Ich habe noch gelernt, dass man ungefragt nur Familienmitglieder, Freunde und Kinder mit dem Du anspricht. In meiner Muttersprache Farsi (Persisch) werden mitunter ältere Verwandte und sogar die eigenen Eltern gesiezt – ein Zeichen des Respekts und der Höflichkeit.
Als Ikea angefangen hat, sich über alle Benimmregeln hinwegzusetzen und aus Prinzip einfach jeden zu duzen, war das anfangs noch ein Marketingschmäh. Doch der schwedische Stil hat die österreichische Etikette unterwandert, und so wird inzwischen selbst in der Werbung das Sie immer öfter gemieden. Da heißt es dann zum Beispiel: Jetzt Angebote sichern!

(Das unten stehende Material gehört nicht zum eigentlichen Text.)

/-- FENCE in ONLINE, PROBATION and HELD fences the slot with the kind its argument names and stays in progress; in
ISOLATED with NONE it is returned DONE. It overtakes a SNAPSHOT in progress, which is returned OVERTAKEN while the
operation at the head of the engine's queue starts, in either order (log 41), with one read of its header (log 15). A
drain of 0, or no STALE tag after the fence, ends the drain in the fence event, and with it ISOLATE where the isolation
lead is 0; with NONE the FENCE is then returned DONE at the entry to ISOLATED. The rows stand for entries given ALONE
that RI takes (log 18). -/
def Obligations.FenceActionFencesTheSlot : Prop :=
  ∀ (s : State) (i : Slot) (a : ActionArgs) (cb : ControlBlock) (p : Policy), let r := s.slot i
    let kind := if a.argA = 0 then RecKind.none else if a.argA = 1 then .warm else .cold
    s.takes a cb → r.policy = some p → a.argB = 0 → a.argA.toNat ≤ 2 →
    (r.ad.occupant = .none → r.planDone → r.cs.state = .online ∨ r.cs.state = .probation ∨ r.cs.state = .held →
      s.summaryInLine → p.drain ≠ 0 → (∃ k, r.tt.entry k ≠ .free) →
      ∃ t, exec (.fence i a) s = .next t ∧ s.started t i 1 a
        ∧ (t.slot i).cs =
          { r.cs with
            state := .fenced, trigger := .action, target := .none, retryPending := false, drain := some p.drain
            kind := kind }
        ∧ s.out ++ r.tt.abortLive ++ r.tt.abortHeld <+: t.out
        ∧ (∀ k, (t.slot i).tt.entry k = (r.tt.entry k).toStale) ∧ (t.slot i).tt.hold = []
        ∧ (t.slot i).tt.discard = 0 ∧ (t.slot i).ctf.cls = .cut ∧ (t.slot i).hm = r.hm)
    ∧ (r.ad.occupant = .none → r.planDone → r.cs.state = .online ∨ r.cs.state = .probation ∨ r.cs.state = .held →
      s.summaryInLine → p.drain = 0 ∨ (∀ k, r.tt.entry k = .free) → p.isoLead ≠ 0 →
      ∃ t, exec (.fence i a) s = .next t ∧ s.started t i 1 a
        ∧ { r with
            cs := { r.cs with trigger := .action, target := .none, retryPending := false, kind := kind } }.drained
          (t.slot i)
        ∧ (t.slot i).tt.discard = 0 ∧ (t.slot i).ctf.cls = .cut ∧ (t.slot i).hm = r.hm)
    ∧ (r.ad.occupant = .none → r.planDone → r.cs.state = .online ∨ r.cs.state = .probation ∨ r.cs.state = .held →
      s.summaryInLine → p.drain = 0 ∨ (∀ k, r.tt.entry k = .free) → p.isoLead = 0 →
      ∃ t, exec (.fence i a) s = .next t
        ∧ { r with
            cs := { r.cs with trigger := .action, target := .none, retryPending := false, kind := kind } }.drainedNow
          (t.slot i)
        ∧ (t.slot i).tt.discard = 0 ∧ (t.slot i).hm = r.hm
        ∧ (kind ≠ .none → s.started t i 1 a ∧ s.out ++ r.tt.abortLive ++ r.tt.abortHeld <+: t.out)
        ∧ (kind = .none → (∀ op ∈ s.se.ops, op.slot ≠ i) →
          s.out ++ r.tt.abortLive ++ r.tt.abortHeld
              ++ returnWrites cb.actionBase i (entryOf a 1) .done .isolated r.cs.attempts s.tb.counter <+: t.out
            ∧ t.ri.inFlight = s.ri.inFlight ∧ t.ri.causes = { s.ri.causes with actionDone := true }
            ∧ (t.slot i).ad =
              { occupant := .none, current := none, cardRemoved := false, remaining := [], policyRead := none }))
    ∧ (∀ e f, s.holdsEntry i e f cb → e.act = some .snapshot → r.ad.occupant ≠ .none →
      r.cs.state = .online ∨ r.cs.state = .held → p.drain ≠ 0 → (∃ k, r.tt.entry k ≠ .free) →
      ∃ t, exec (.fence i a) s = .next t
        ∧ (∃ pre, s.out ++ pre
            ++ [.hostWrite (ringAddr cb.actionBase e.index + 16)
                (returnBody .overtaken r.cs.state 0 f.taken s.tb.counter),
              .hostWrite (ringAddr cb.actionBase e.index) (toLE 2 (e.controlWord i))]
            ++ r.tt.abortLive ++ r.tt.abortHeld <+: t.out)
        ∧ t.ri.inFlight =
          s.ri.inFlight.filter (fun g => !decide (g.index = e.index)) ++ [⟨a.index, s.tb.counter⟩]
        ∧ (t.slot i).ad.current = some (entryOf a 1) ∧ (t.slot i).ad.remaining = []
        ∧ t.se.ops = s.se.ops.filter (fun op => !decide (op.slot = i))
        ∧ (s.se.current = some ⟨.snapshot, i⟩ → (∀ op ∈ s.se.queue, op.slot ≠ i) → ∃ pre, s.operationEnded t pre)
        ∧ (t.slot i).cs =
          { r.cs with
            state := .fenced, trigger := .action, target := .none, retryPending := false, drain := some p.drain
            kind := kind })
    ∧ (r.ad.occupant = .none → r.planDone → r.cs.state = .isolated → a.argA = 0 →
      ∃ t, exec (.fence i a) s = .next t ∧ s.answered t i 1 a cb .done .isolated r.cs.attempts
        ∧ (t.slot i).cs = r.cs ∧ (t.slot i).pru = r.pru)
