-- ==== Sys2Proof/Laws/Checks.lean ====
section
/-! SUPPORT. The checks of the model are the ones restated in Safety: policies (R168), the Control Block (R166) and the
shadow map (R99), and the order of a write-back (R112). -/

namespace Sys2Proof.Machine

open Sys2Proof

/-! ## Bytes -/

theorem byteAt_lt (b : List Byte) (k : Nat) : byteAt b k < 256 := (b.getD k 0).isLt

theorem leNat_lt (b : List Byte) (k n : Nat) : leNat b k n < 256 ^ n := by
  induction n generalizing k with
  | zero => simp [leNat]
  | succ n ih =>
    have h1 := byteAt_lt b k
    have h2 := ih (k + 1)
    simp only [leNat, Nat.pow_succ]
    omega

@[simp] theorem leNat_one (b : List Byte) (k : Nat) : leNat b k 1 = byteAt b k := by simp [leNat]

theorem leAddr_toNat (b : List Byte) (k : Nat) : (leAddr b k).toNat = leNat b k 8 := by
  have := leNat_lt b k 8
  simp only [leAddr, BitVec.toNat_ofNat]
  exact Nat.mod_eq_of_lt (by simpa using this)

theorem eq_leAddr (a : Addr) (b : List Byte) (k : Nat) : a = leAddr b k ↔ a.toNat = leNat b k 8 := by
  rw [BitVec.toNat_eq, leAddr_toNat]

/-! ## Policies (R168) -/

theorem Window.valid_iff (w : Window) : w.valid = true ↔ w.sound := by
  unfold Window.valid Window.sound kib4
  simp [and_assoc]

theorem Window.overlaps_iff (v w : Window) : v.overlaps w = false ↔ v.disjoint w := by
  simp only [Window.overlaps, Window.disjoint, Bool.and_eq_false_iff, decide_eq_false_iff_not]
  omega

theorem windowsApart_iff (ws : List Window) (h : ws.length ≤ 2) :
    windowsApart ws = true ↔ ∀ v w, ws = [v, w] → v.disjoint w := by
  match ws, h with
  | [], _ => simp [windowsApart]
  | [a], _ => simp [windowsApart]
  | [a, b], _ =>
    simp only [windowsApart, List.all_cons, List.all_nil, Bool.and_true, Bool.not_eq_true', List.cons.injEq, and_true]
    rw [Window.overlaps_iff]
    exact ⟨fun h v w e => e.1 ▸ e.2 ▸ h, fun h => h a b ⟨rfl, rfl⟩⟩

theorem inRange_iff (lo hi n : Nat) : inRange lo hi n = true ↔ lo ≤ n ∧ n ≤ hi := by simp [inRange]

theorem Policy.valid_iff (p : Policy) : p.valid = true ↔ p.sound := by
  have h1 : p.memWindows.all Window.valid = true ↔ ∀ w ∈ p.memWindows, w.sound := by
    simp [List.all_eq_true, Window.valid_iff]
  have h2 : p.permitWindows.all Window.valid = true ↔ ∀ w ∈ p.permitWindows, w.sound := by
    simp [List.all_eq_true, Window.valid_iff]
  by_cases hl : p.memWindows.length ≤ 2
  · simp only [Policy.valid, Policy.sound, durationOk, Bool.and_eq_true, inRange_iff, decide_eq_true_eq, h1, h2,
      windowsApart_iff _ hl, List.forall_mem_cons, List.not_mem_nil, false_implies, implies_true, and_true]
    tauto
  · simp only [Policy.valid, Policy.sound, Bool.and_eq_true, decide_eq_true_eq, hl]
    tauto
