theorem State.settleTimer_only (s : State) (i : Slot) : Only i s (s.settleTimer i) := by
  unfold State.settleTimer
  split
  · exact s.reconnect_only i
  · exact Only.refl _ _

theorem State.reconnectTimer_only (s : State) (i : Slot) : Only i s (s.reconnectTimer i) := by
  unfold State.reconnectTimer
  split
  · exact s.releaseReset_only i
  · exact Only.refl _ _

theorem State.trainingTimer_only (s : State) (i : Slot) : Only i s (s.trainingTimer i) := by
  unfold State.trainingTimer
  split
  · exact (s.modPru_only i _).trans (State.failAttempt_only _ _ _ _)
  · exact Only.refl _ _

theorem State.bleedTimer_only (s : State) (i : Slot) : Only i s (s.bleedTimer i) := by
  unfold State.bleedTimer
  split
  · exact (s.modPru_only i _).trans (Only.setRm _ _ _)
  · exact Only.refl _ _

theorem State.bleedResult_only (s : State) (i : Slot) (n : Nat) : Only i s (s.bleedResult i n) := by
  unfold State.bleedResult
  dsimp only
  split
  · exact (s.modPru_only i _).trans ((State.modPru_only _ _ _).trans (State.bleedEnd_only _ _))
  · split
    · exact (s.modPru_only i _).trans (State.modPru_only _ _ _)
    · exact (s.modPru_only i _).trans ((State.modPru_only _ _ _).trans
        ((Only.raise _ i _ _ _ _).trans (State.retireFromBleed_only _ _)))

theorem State.settlingEnds_only (i : Slot) (s : State) : Only i s s.settlingEnds := by
  unfold State.settlingEnds
  split
  · split
    · exact Only.setRm _ _ _
    · exact Only.refl _ _
  · exact Only.refl _ _

theorem State.handReading_only (s : State) (i : Slot) (n : Nat) : Only i s (s.handReading i n) := by
  unfold State.handReading
  dsimp only
  have h : Only i s (if (s.rm.req i).bleed then s.bleedResult i n else s) := by
    split
    · exact s.bleedResult_only i n
    · exact Only.refl _ _
  split
  · exact h.trans (State.sampleResult_only _ _ _)
  · exact h

theorem State.measuringEnds_only (s : State) (v : Int) (i : Slot) (h : s.rm.inService = some i) :
    Only i s (s.measuringEnds v) := by
  unfold State.measuringEnds
  split
  next j hj =>
    obtain rfl : j = i := by simpa [h] using hj.symm
    split
    · exact (s.handReading_only j _).trans ((Only.setRm _ _ _).trans (State.settle_only _ _))
    · exact Only.refl _ _
  · exact Only.refl _ _

end Sys2Proof.Machine
end

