theorem State.snapshotDone_lawful (s : State) (i : Slot) : Lawful s (s.snapshotDone i) := by
  unfold State.snapshotDone
  dsimp only
  exact (Lawful.of_view (State.seWrite_view _ _ _)).trans (State.snapshotEnds_lawful _ _ _ _)

theorem State.copyDword_lawful (s : State) (i : Slot) (d : Dword) (h : s.se.current = some ⟨.snapshot, i⟩) :
    Lawful s (s.copyDword i d) := by
  have hw : Lawful s (s.seWrite s.se.dataAddr (toLE 4 d.toNat)) := Lawful.of_view (State.seWrite_view _ _ _)
  unfold State.copyDword
  dsimp only
  split
  next e he => exact hw.trans (State.offerAt_lawful _ e i _ _ (SeRec.copyNext_ops he) h)
  next => exact hw.trans (State.snapshotDone_lawful _ i)

theorem State.nextWrite_lawful (s : State) (i : Slot) (h : s.se.current = some ⟨.restore, i⟩) :
    Lawful s (s.nextWrite i) := by
  unfold State.nextWrite
  split
  next e he => exact s.offerAt_lawful e i _ _ (SeRec.restoreNext_ops he) h
  next => exact s.restoreDone_lawful i h

theorem State.accessSucceeded_lawful (s : State) (i : Slot) (k : OpKind) (d : Dword) (h : s.se.current = some ⟨k, i⟩) :
    Lawful s (s.accessSucceeded i k d) := by
  unfold State.accessSucceeded
  split
  · exact s.copyDword_lawful i d h
  · split
    · exact s.offerAt_lawful { s.se with step := .verifyRead } i _ _ ⟨rfl, rfl⟩ h
    · exact s.nextWrite_lawful i h
  · split
    · exact s.nextWrite_lawful i h
    · exact s.accessFailed_lawful i _ _ h
  · exact Lawful.refl s

theorem State.accessResult_lawful (s : State) (i : Slot) (res : AccessResult) : Lawful s (s.accessResult i res) := by
  unfold State.accessResult
  split
  · exact Lawful.refl s
  next op hop =>
    split
    next h =>
      have hc : s.se.current = some ⟨op.kind, i⟩ := by rw [hop, ← h.1]
      cases res with
      | success d => exact s.accessSucceeded_lawful i _ d hc
      | nonSuccess => exact s.accessFailed_lawful i _ _ hc
      | timeout => exact s.accessFailed_lawful i _ _ hc
    · exact Lawful.refl s

/-! ## Host memory reads (R103, R107, R111) -/

theorem State.seReadError_lawful (s : State) (op : SeOp) (h : s.se.current = some op) : Lawful s (s.seReadError op) := by
  obtain ⟨k, i⟩ := op
  cases k with
  | snapshot => exact s.snapshotEnds_lawful i _ _
  | restore => exact s.restoreUnusable_lawful i _ h

theorem State.mapInvalid_lawful (s : State) (op : SeOp) (h : s.se.current = some op) : Lawful s (s.mapInvalid op) := by
  obtain ⟨k, i⟩ := op
  cases k with
  | snapshot => exact s.snapshotEnds_lawful i _ _
  | restore => exact s.restoreUnusable_lawful i _ h

/-- SE takes another step and reads for it. -/
theorem State.seReadAt_lawful (s : State) (e : SeRec) (i : Slot) (a : Addr) (n : Nat) (w : SeRead)
    (he : e.current = s.se.current ∧ e.queue = s.se.queue) : Lawful s (({ s with se := e } : State).seRead i a n w) :=
  Lawful.of_view ((State.seRead_view _ _ _ _ _).trans (s.setSe_view e (SeRec.ops_congr he)))

theorem State.headerRead_lawful (s : State) (op : SeOp) (b : List Byte) (h : s.se.current = some op) :
    Lawful s (s.headerRead op b) := by
  obtain ⟨k, i⟩ := op
  cases k with
  | snapshot => exact s.seReadAt_lawful _ _ _ _ _ ⟨rfl, rfl⟩
  | restore =>
    simp only [State.headerRead]
    split
    · exact s.seReadAt_lawful _ _ _ _ _ ⟨rfl, rfl⟩
    · exact s.restoreUnusable_lawful i _ h

theorem State.mapHeadRead_lawful (s : State) (op : SeOp) (b : List Byte) (h : s.se.current = some op) :
    Lawful s (s.mapHeadRead op b) := by
  unfold State.mapHeadRead
  split
  · exact Lawful.of_view (State.seRead_view _ _ _ _ _)
  · exact s.mapInvalid_lawful op h

theorem State.copyBegin_lawful (s : State) (i : Slot) (h : s.se.current = some ⟨.snapshot, i⟩) :
    Lawful s (s.copyBegin i) := by
  unfold State.copyBegin
  dsimp only
  exact Lawful.trans (Lawful.of_view (State.seWrite_view _ _ _))
    (State.offerAt_lawful (s.seWrite _ _) _ i _ _ ⟨rfl, rfl⟩ h)

theorem State.mapEntriesRead_lawful (s : State) (op : SeOp) (b : List Byte) (n : Nat) (h : s.se.current = some op) :
    Lawful s (s.mapEntriesRead op b n) := by
  unfold State.mapEntriesRead
  split
  · exact s.mapInvalid_lawful op h
  next m hm =>
    have ht : Lawful s { s with se := { s.se with map := m } } := Lawful.of_view (s.setSe_view _ rfl)
    obtain ⟨k, i⟩ := op
    cases k with
    | snapshot => exact ht.trans (State.copyBegin_lawful _ i h)
    | restore =>
      dsimp only
      split
      · exact s.seReadAt_lawful { s.se with map := m, step := .readData } _ _ _ _ ⟨rfl, rfl⟩
      · exact ht.trans (State.restoreUnusable_lawful _ i _ h)

theorem State.writeBackBegin_lawful (s : State) (i : Slot) (b : List Byte) (h : s.se.current = some ⟨.restore, i⟩) :
    Lawful s (s.writeBackBegin i b) := by
  unfold State.writeBackBegin
  dsimp only
  split
  · exact s.offerAt_lawful _ i _ _ ⟨rfl, rfl⟩ h
  · refine Lawful.trans (Lawful.of_view (s.setSe_view _ ?_)) (State.restoreDone_lawful _ i h)
    rfl

theorem State.shadowRead_lawful (s : State) (id : Nat) (res : ReadResult) : Lawful s (s.shadowRead id res) := by
  unfold State.shadowRead
  split
  next op r what hop hw =>
    split
    · split
      · exact s.seReadError_lawful op hop
      · cases what with
        | header => exact s.headerRead_lawful op _ hop
        | mapHead => exact s.mapHeadRead_lawful op _ hop
        | mapEntries c => exact s.mapEntriesRead_lawful op _ _ hop
        | data =>
          obtain ⟨k, i⟩ := op
          cases k with
          | snapshot => exact Lawful.refl s
          | restore => exact s.writeBackBegin_lawful i _ hop
    · exact Lawful.refl s
  · exact Lawful.refl s

theorem State.shadowReadLate_lawful (s : State) : Lawful s s.shadowReadLate := by
  unfold State.shadowReadLate
  split
  next op r what hop hw =>
    split
    · exact s.seReadError_lawful op hop
    · exact Lawful.refl s
  · exact Lawful.refl s

end Sys2Proof.Machine
end

section
/-! PROOFS. The changes of host requests, card traffic, completions and deadlines. -/

namespace Sys2Proof.Machine

open Sys2Proof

Im Englischen kennt man das Sie ja erst gar nicht. Mit you wird oberflächlich einfach jeder angesprochen und mit den immer inflationärer eingesetzten Anglizismen wird sogar in der sonst eher steifen Wirtschaft das Du unter Wildfremden immer cooler.
Cool ist das Sie nur noch in wenigen Situationen. Zum Beispiel beim Schimpfen. Nicht, dass ich unflätige Verbalattacken befürworten würde. Aber wenn Verkehrsteilnehmer einander Ausfälligkeiten an den Kopf werfen, verleihen sie ihren Worten eine zusätzliche Prise Verachtung, indem sie ihr Gegenüber Siezen.
Spannend finde ich die Ansprache auch immer bei Ihren Mails, liebe Leser. Da erreicht mich die ganze Bandbreite von offiziellen Ansprachen (Sehr geehrte Frau Docekal) bis zum vertrauten Hallo Laila! – man kennt sich ja vom Lesen, zumindest einseitig. Manche drücken sich überhaupt nur per Emoji aus. Schade finde ich nur, wenn jemand die Ansprache ganz weglässt. So viel Etikette darf dann schon sein.